I have read that the Addict frame is a monocoque design and then somewhere else that it's of a lugged construction. It doesn't look like a 'lugged' design like Colnago, Look and Time frames are. Please could someone let me know how the Addict is constructed and how the tubes are joined together. Also are the HMF and HMX frames constructed in the same way? Thanks very much in advance for any information.


----------



## TucsonMTB (Aug 3, 2008)

miurasv said:


> I have read that the Addict frame is a monocoque design and then somewhere else that it's of a lugged construction. It doesn't look like a 'lugged' design like Colnago, Look and time frames are. Please could someone let me know how the Addict is constructed and how the tubes are joined together. Also are the HMF and HMX frames constructed in the same way? Thanks very much in advance for any information.
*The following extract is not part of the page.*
-- ==== Sys2Proof/Machine/Dispatch.lean ====
section
/-! DEFINITION. The dispatch of a command to its meaning, one arm per constructor of `Instr`. -/

namespace Sys2Proof.Machine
There is one set of tooling for the Addict line, probably more for cost reasons than anything else, but the happy result is nearly identical frames throughout the line, HMF and HMX carbon included. As you observed, a quick glance at an Addict is enough to confirm the absence of lugs.
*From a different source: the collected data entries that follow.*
-- ==== Sys2Proof/Certificates/Slice0/Obligations.lean ====
section
/-! DEFINITION. The statements for the provers. -/

section

open Sys2Proof Sys2Proof.Machine Sys2Proof.Safety

/-! ## The queue -/

/-- The command at the front of the queue is what a step runs, on the state with the queue's rest. Model readings and
choices it rests on: assumption 1. -/
def Obligations.StepRunsTheFrontCommand : Prop :=
  ∀ (s : State) (c : Instr) (rest : List Instr),
    Machine.step { s with pending := c :: rest } = exec c { s with pending := rest }

/-! ## Instructions (02, 03) -/

/-- From R44 to R46, R49, R53, R79. LUT and LUTS on every encoding, a reserved selector or field included (R72). Model
readings and choices it rests on: assumption 8. -/
def Obligations.LutStitchesGiveTheirResult : Prop :=
  ∀ (s : State) (c : ClusterId) (b : Fin 32) (tt : BitVec 16) (x y z : BitVec 9) (sw dw : Bool),
    (∀ w : BitVec 9, stitchReady s c b (.lut tt x y z w sw dw) →
      Runs (.lut c b) s fun t =>
        let o := operandBit s c (getCl s c.idx) b.val
        lutEffect s t c b.val (tt.getLsbD (8 * (o w).toNat + 4 * (o z).toNat + 2 * (o y).toNat + (o x).toNat)) sw dw) ∧
    (∀ a : BitVec 16, stitchReady s c b (.luts tt x y z sw dw a) →
      Runs (.luts c b) s fun t =>
        let o := operandBit s c (getCl s c.idx) b.val
        lutEffect s t c b.val
          (tt.getLsbD (8 * (memBit s (stateBase c) a.toNat).toNat + 4 * (o z).toNat + 2 * (o y).toNat + (o x).toNat)) sw dw)

/-- From R57 to R61: a word stitch puts its result in flight, under its issue key; the BP's own result bit is 0. R59:
the results of the word operations, and the carry and overflow flags, in 32-bit arithmetic. Model readings and choices
it rests on: assumptions 8, 13. -/
def Obligations.WordStitchesComputeAndIssueTheirResult : Prop :=
  (∀ (s : State) (c : ClusterId) (b : Fin 32) (op : WordOp) (f : WordFields),
     stitchReady s c b (.word op f) →
     Runs (wordCommand op c b) s fun t =>
       let k := getCl s c.idx
       let k' := getCl t c.idx
       let r := wordResult op (wordA s c f) (wordB s c f) k.flags.c f.imm5.toNat (windowBit k f.csel)
       let p : PendingWrite :=
         { key := ⟨k.ecycle, k.stitch, b.val⟩, port := .word, wr := decide (op ≠ .cmp), value := r.value,
           lat := wordLatency Config.stepping op,
           entry := if f.nwb = true ∨ op = .cmp then none else some f.df.toNat,
           zn := if f.fw = true ∨ op = .cmp then some (decide (r.value = 0), r.value.getLsbD 31) else none,
           cv := if f.fw = true ∨ op = .cmp then r.cv else none }
       k'.pend = k.pend ++ [p] ∧
       resultSet k k' b.val false ∧ k' = { k with cur := k'.cur, ran := k'.ran, pend := k'.pend } ∧
       t.mem = s.mem ∧ ClustersKept s t c) ∧
  (∀ (a b : Word) (fc cond : Bool) (n : Nat),
     let v := fun op => (wordResult op a b fc n cond).value
     let cv := fun op => (wordResult op a b fc n cond).cv
     v .add = a + b ∧ v .addc = a + b + BitVec.ofNat 32 fc.toNat ∧
     v .sub = a - b ∧ v .subb = a - b - BitVec.ofNat 32 fc.toNat ∧ v .cmp = a - b ∧
     v .sll = a <<< n ∧ v .srl = a >>> n ∧ v .sra = a.sshiftRight n ∧ v .rol = a.rotateLeft n ∧
     v .sllv = a <<< (b.toNat % 32) ∧ v .srlv = a >>> (b.toNat % 32) ∧ v .srav = a.sshiftRight (b.toNat % 32) ∧
     v .sel = (if cond then a else b) ∧ v .mov = a ∧
     v .mulu = (a &&& 0xFFFF#32) * (b &&& 0xFFFF#32) ∧
     v .muls = (a.setWidth 16).signExtend 32 * (b.setWidth 16).signExtend 32 ∧
     cv .add = some (decide (2 ^ 32 ≤ a.toNat + b.toNat), a.saddOverflow b) ∧
     cv .sub = some (decide (a.toNat < b.toNat), a.ssubOverflow b) ∧ cv .cmp = cv .sub ∧
     cv .sel = none ∧ cv .mov = none ∧ cv .mulu = some (false, false) ∧ cv .muls = some (false, false))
If you buy an Addict, enjoy your bike . . . they are amazingly nice rides, in my experience. Mine is a bottom of line R4 with HMF net carbon and easily the nicest frame I have ever owned.


----------



## miurasv (Jun 4, 2010)

TucsonMTB said:


> There is one set of tooling for the Addict line, probably more for cost reasons than anything else, but the happy result is nearly identical frames throughout the line, HMF and HMX carbon included. As you observed, a quick glance at an Addict is enough to confirm the absence of lugs.
> 
> If you buy an Addict, enjoy your bike . . . they are amazingly nice rides, in my experience. Mine is a bottom of line R4 with HMF net carbon and easily the nicest frame I have ever owned.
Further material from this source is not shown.